/-- ACTUATOR_PARKED: back-EMF velocity below 10 % of V_RAMP for 2 ms (R454). -/
def execActuatorParked (a : Act) (s : State) : Host.Outcome State Fault Refusal :=
  .next (if s.phase = .sequence && decide (s.acts[a].mode ≠ .parked) then
      let s1 := onRampStop s a
      let late := s.bw.parkDone.contains a
      parkCheck (settleAct (updBw s1 fun b =>
        { b with parked := if late then b.parked else b.parked ++ [a],
                 openLoop := b.openLoop.filter (· ≠ a),
                 parkMs := (s.us - b.startUs) / 1000 }) a)
    else s)

/-- PARK_TIMEOUT: not PARKED 150 ms after the start: open-loop drive and PARK_FAIL, except under
CAUSE 0x6 where the power stage retracts on its own (R454). -/
def execParkTimeout (a : Act) (s : State) : Host.Outcome State Fault Refusal :=
  .next (if s.phase = .sequence && decide (s.bw.step = .park) && !s.bw.parkDone.contains a then
      if s.bw.cause = 6 then parkCheck (settleAct s a)
      else
        let s1 := updActCtr (updAct (updBw s fun b => { b with openLoop := b.openLoop ++ [a] }) a fun x =>
          { x with park := .openLoop }) a fun c => { c with parkFails := ctrAdd c.parkFails 1 }
        parkCheck (settleAct (raise s1 (.numbered 0x2006) 3 0x02 0 a.val) a)
    else s)

/-- PARK_OPEN_LOOP_END: 100 ms of open-loop drive have passed; VEN is cleared (R454). -/
def execParkOpenLoopEnd (a : Act) (s : State) : Host.Outcome State Fault Refusal :=
  .next (if s.bw.openLoop.contains a then
      clearVen (updAct (updBw s fun b => { b with openLoop := b.openLoop.filter (· ≠ a) }) a fun x =>
        { x with park := .none, vcmCmd := 0, vcmOut := 0 }) a
    else s)

/-- RETRACT_T_EXPIRY: under CAUSE 0x6 the actuators the power stage retracts count as PARKED; one
settled earlier by the 150 ms bound keeps its PARKED bit 0, and PARK_DONE reports the time of its park (R234, R454). -/
def execRetractTExpiry (s : State) : Host.Outcome State Fault Refusal :=
  .next (if s.phase = .sequence && decide (s.bw.cause = 6) && passedNs s s.psl.lossUs (s.psl.retractT * 2000000) then
      parkReport (parkCheck (forEach allActs s fun s a =>
        if s.acts[a].mode = .parked then s
        else
          let late := s.bw.parkDone.contains a
          settleAct (updBw (onRampStop s a) fun b =>
            { b with parked := if late then b.parked else b.parked ++ [a], parkMs := (s.us - b.startUs) / 1000 }) a))
    else s)

/-! ### Step 3: save (R455 to R458) -/

/-- The area of a save in progress. -/
def saveIdx (s : State) : Fin 2 := ⟨s.bw.area % 2, Nat.mod_lt _ (by decide)⟩

/-- A page passed: START makes the area PARTIAL with the image's content, COMMIT makes it an IMAGE
and ends step 3; step 4 holds every block in reset (R456, R457, R459). PAGE_CRC is a free value: it covers page
bytes that the spec does not lay out (log entry 209). -/
def pagePassed (s : State) : State :=
  let k := saveIdx s
  let s1 := if s.bw.page = 0 then
      updNv s fun n => { n with areas := vupd n.areas k fun x =>
        { x with st := 2, start := startPage s (nextImageSeq s), commit := none, content := s.staged } }
    else s
  if s.bw.pagesTotal ≤ s.bw.page + 1 then
    let ms := (s.us - s.bw.saveStartUs) / 1000
    let parked := s.bw.parked.foldl (fun n a => n + 2 ^ a.val) 0
    quiesce (updBw (updNv { s1 with freeCtr := s1.freeCtr + 1 } fun n =>
        { n with vaultRate := if ms = 0 then n.vaultRate else s.bw.pagesTotal * 16384 / ms,
                 areas := vupd n.areas k fun x =>
          { x with st := 1, lastSeq := x.start.seq, grown := x.grown + s.bw.grown,
                   commit := some { seq := x.start.seq, pages := s.bw.pagesTotal, pageCrc := (Config.freeWord 32 s.freeCtr).toNat,
                                    saveMs := ms, speed := s.spn.meas, parked := parked, grown := s.bw.grown } } })
        fun b => { b with step := .close, page := b.page + 1 })
  else updBw s1 fun b => { b with page := b.page + 1 }

/-- A page failed: its block is marked grown-bad and the page is written again; past the room for
rewrites the image stays PARTIAL (R458). The block's number is a free value: the spec does not say how many pages a
block of the NAND holds (log entry 209). -/
def pageFailed (s : State) : State :=
  let s1 := raise { updBw s fun b => { b with grown := b.grown + 1, rewrites := b.rewrites + 1 } with freeCtr := s.freeCtr + 1 }
    (.numbered 0x200B) 1 0x02 0 s.bw.area (Config.freeNat s.freeCtr)
  if 16384 ≤ s.bw.rewrites + 1 then
    quiesce (updBw s1 fun b => { b with step := .close })
  else s1

/-- VAULT_PAGE_PROGRAM_DONE (R457, R458). -/
def execVaultPageProgramDone (ok : Bool) (s : State) : Host.Outcome State Fault Refusal :=
  .next (if s.phase = .sequence && decide (s.bw.step = .save) then
      (if ok then pagePassed s else pageFailed s)
    else s)

/-- The condition under which internal reset release may follow QUIESCENT (R459). -/
def releaseHolds (s : State) : Bool :=
  let supply := leaveHolds s && s.pins.pwrfailN && s.pins.resetN
  let vtr := decide (s.bw.cause = 8) && s.pins.resetN || decide (s.bw.cause = 9)
  if s.bw.cause < 8 then supply && (decide (s.bw.cause ≠ 4) || decide (10000 ≤ s.pmu.coolRun))
  else vtr && (!s.bw.upgraded || supply)

/-- QUIESCENT_RELEASE: 1.0 ms after the condition of R459 the device goes to its next internal reset
release. -/
def execQuiescentRelease (s : State) : Host.Outcome State Fault Refusal :=
  .next (if s.phase = .quiescent && releaseHolds s then
      intoReset { s with boot := { s.boot with nssr := decide (s.bw.cause = 9) } }
    else s)

/-- VAULT_AREA_ERASE_DONE: a background erase has made an area ERASED (R449, R464, R465). -/
def execVaultAreaEraseDone (ar : Fin 2) (s : State) : Host.Outcome State Fault Refusal :=
  .next (if powered s && s.nv.areas[ar].erasing && !s.bw.started then
      derateCheck (updNv s fun n => { n with areas := vupd n.areas ar fun x =>
        { x with st := 0, erasing := false, commit := none, content := {} } })
    else s)

end Sys2Proof.Machine
end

※

The required output is the entries from their opening line through the line holding "CAUSE 0x6 where", repeated exactly, with both end lines kept.

/-- ACTUATOR_PARKED: back-EMF velocity below 10 % of V_RAMP for 2 ms (R454). -/
def execActuatorParked (a : Act) (s : State) : Host.Outcome State Fault Refusal :=
  .next (if s.phase = .sequence && decide (s.acts[a].mode ≠ .parked) then
      let s1 := onRampStop s a
      let late := s.bw.parkDone.contains a
      parkCheck (settleAct (updBw s1 fun b =>
        { b with parked := if late then b.parked else b.parked ++ [a],
                 openLoop := b.openLoop.filter (· ≠ a),
                 parkMs := (s.us - b.startUs) / 1000 }) a)
    else s)

/-- PARK_TIMEOUT: not PARKED 150 ms after the start: open-loop drive and PARK_FAIL, except under
CAUSE 0x6 where the power stage retracts on its own (R454). -/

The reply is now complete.